Multiple Scattering Effects of Ag Particles in Super-Resolution Near-field Structure

Abstract

Random Ag-SiN films consisting of random small Ag particles embedded in a SiN thin film were deposited by radiant-frequency magnetron sputtering. Specimens orderly comprising a random Ag-SiN film and an optical phase change recording layer were exposed to a focused laser beam. It showed that, with a random Ag-SiN layer deposited above the recording layer, the ablation of the recording layer occurred much faster and under much lower power than that of a single recording layer, which verified the local field enhancement of multiple scattering effects of the Ag particles.
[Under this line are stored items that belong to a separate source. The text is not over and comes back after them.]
theorem takeHostData_good (hclean : hasPoison l = false) : s.takeHostData l = s.hostReadDone r 0 (cleanData l) := by
  rw [State.takeHostData, hread]
  exact if_neg (by rw [hclean]; exact Bool.false_ne_true)

theorem takeHostData_poisoned (hpoison : hasPoison l = true) :
    s.takeHostData l = (s.stopTransfers r.ring r.cmdTag).hostReadDone r stUNCORRECTABLE (cleanData l) := by
  rw [State.takeHostData, hread]
  exact if_pos hpoison

end

theorem hostReadDone_arrives {c : Cmd} (hfind : s.findTag r.ring r.cmdTag = some c) (st : Nat) (d : List Byte) :
    s.hostReadDone r st d = ({ s with mxl := { s.mxl with hostReads := s.mxl.hostReads.erase r } } : State).xferArrive c st
      (if st = 0 then bytesFrom d 0 r.len else d.take r.len) := by
  have hkept : ({ s with mxl := { s.mxl with hostReads := s.mxl.hostReads.erase r } } : State).findTag r.ring r.cmdTag = some c :=
    (findTag_congr rfl r.ring r.cmdTag).trans hfind
  rw [State.hostReadDone]
  dsimp only
  rw [hkept]

theorem hostReadTimeout_ends {c : Cmd} (hread : s.mxl.hostReads.find? (fun y => y.tag == tag) = some r)
    (hfind : s.findTag r.ring r.cmdTag = some c) : s.hostReadTimeout tag =
      ({ s with mxl := { s.mxl with hostReads := s.mxl.hostReads.erase r } } : State).xferArrive c stHOST_TIMEOUT [] := by
  rw [State.hostReadTimeout, hread]
  refine (hostReadDone_arrives hfind stHOST_TIMEOUT []).trans ?_
  rw [if_neg (by decide), List.take_nil]

theorem hostReadTimeout_none (hread : s.mxl.hostReads.find? (fun y => y.tag == tag) = none) : s.hostReadTimeout tag = s := by
  rw [State.hostReadTimeout, hread]

end

/-- Settles O45: each kind of message along the paths of a flit, then each request by where its address lies. -/
theorem hostFlits : Obligations.HostFlits := by
  unfold Obligations.HostFlits
  intro s x part ring tail g width v now n tag d bad hon
  refine ⟨fun row hrow => ?messages, fun left hleft hnak hclean => takeHeader_plain hleft hnak hclean,
    fun t a b h => ackedList_covers t b h, fun k a h => ackedList_other h, fun q u hrow => ?requests,
    fun o hopen hwrite => waitsOf_writes hopen hwrite, fun hring hpart hroom => doorbell_rings hring hpart hroom,
    fun h => doorbell_drops h, fun hlocal hreg y u hread => register_accesses hlocal hreg hread,
    fun hlocal hreg => register_unmapped hlocal hreg, fun e hremote hrefuse => remote_refused hremote hrefuse bad,
    fun hremote hgo => remote_starts hremote hgo, fun st y u hlocal hopen hread => mxlMemRead_reads hlocal hopen hread,
    fun st y u hlocal hopen hdata hwrite => ⟨?wholeWrite, fun hst => ?cutWrite⟩, fun hlocal => ?cutEmpty,
    fun hlocal hshut => mxlMemRead_waits hlocal hshut,
    fun r l hread => ⟨takeHostData_good hread, takeHostData_poisoned hread⟩, fun r c hfind => hostReadDone_arrives hfind 0 d,
    fun r c hread hfind => live_next hon (hostReadTimeout_ends hread hfind), fun hread => live_next hon (hostReadTimeout_none hread)⟩
  case messages =>
    have hexec : exec row.1 s = .next (s.onFlit x (fun u => u.messageFlit x row.2.1 row.2.2)) := by
      rw [← live_on hon]
      revert row
      simp only [List.forall_mem_cons]
      exact ⟨rfl, rfl, rfl, rfl, rfl, rfl, List.forall_mem_nil _⟩
    rw [hexec]
    refine ⟨fun hdown => congrArg _ (onFlit_down hdown), fun hup hbad => congrArg _ (onFlit_fails hup hbad),
      fun u hup hcrc hu hdown => congrArg _ (onFlit_retrains hup hcrc hu hdown), fun u hup hcrc hu hup' =>
        ⟨fun hrow => congrArg _ (onFlit_unknown hup hcrc hu hup' hrow), fun hknown => ?known⟩⟩
    have hacts := onFlit_acts hup hcrc hu hup' hknown (f := fun u => u.messageFlit x row.2.1 row.2.2)
    exact ⟨fun h => congrArg _ (hacts.trans (messageFlit_ignored h)), fun htyp hseq =>
      ⟨fun l hcls hgrant hl => ⟨fun hmore => congrArg _ (hacts.trans (messageFlit_commandPart htyp hseq hcls hgrant hl hmore)),
          fun hlast => congrArg _ (hacts.trans (messageFlit_commandEnd htyp hseq hcls hgrant hl hlast))⟩,
        fun l hcls hgrant hl => ⟨fun hmore => congrArg _ (hacts.trans (messageFlit_bulkPart htyp hseq hcls hgrant hl hmore)),
          fun hlast => congrArg _ (hacts.trans (messageFlit_bulkEnd htyp hseq hcls hgrant hl hlast))⟩⟩⟩
  case requests =>
    have hserve : s.serveReq q = u := by
      simp only [List.mem_cons, List.not_mem_nil, or_false, Prod.mk.injEq] at hrow
      rcases hrow with ⟨rfl, rfl⟩ | ⟨rfl, rfl⟩ | ⟨rfl, rfl⟩ | ⟨rfl, rfl⟩ | ⟨rfl, rfl⟩ <;> rfl
    exact ⟨fun hfree hnone => (issue_serves hfree hnone).trans hserve, fun hwait => issue_holds hwait⟩
  case wholeWrite =>
    rw [mxlMemWrite_writes hlocal hopen hdata hwrite, Bool.and_false]
    rfl
  case cutWrite =>
    rw [mxlMemWrite_writes hlocal hopen hdata hwrite, hst]
    rfl
  case cutEmpty => exact mxlMemWrite_poisoned hlocal

end Sys2Proof.Machine
end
Finite Difference Time Domain (FDTD) calculation of a sandwiched structure consisting of ZnS-SiO 2 (130nm)/AgO x (20nm)/ZnS-SiO 2 (40nm) under a Gaussian beam irradiation has been carried out to simulate the near-field distribution in the structure. Near-field optical data storage adopting a Super-Resolution Near-field Structure (Super-RENS) usually utilizes similar films structure mentioned above to achieve super resolution storage density while getting a high Carrier to Noise Ratio (CNR) at the same time. Many recent works have reported that small Ag particles were formed in the AgOx film after converging laser irradiation onto the sandwiched structure. Here, another FDTD calculation was done to simulate the same model except for that small Ag particles were modeled in the AgO x film in the center region of the incident laser spot. The results showed a huge local near-field enhancement, which indicates that, if the structure full of such small Ag particles are formed in a tiny region beyond the optical diffraction limit, the optical recording and readout out density would be improved as well as a high CNR level achieved due to the multiple scattering of the Ag particles.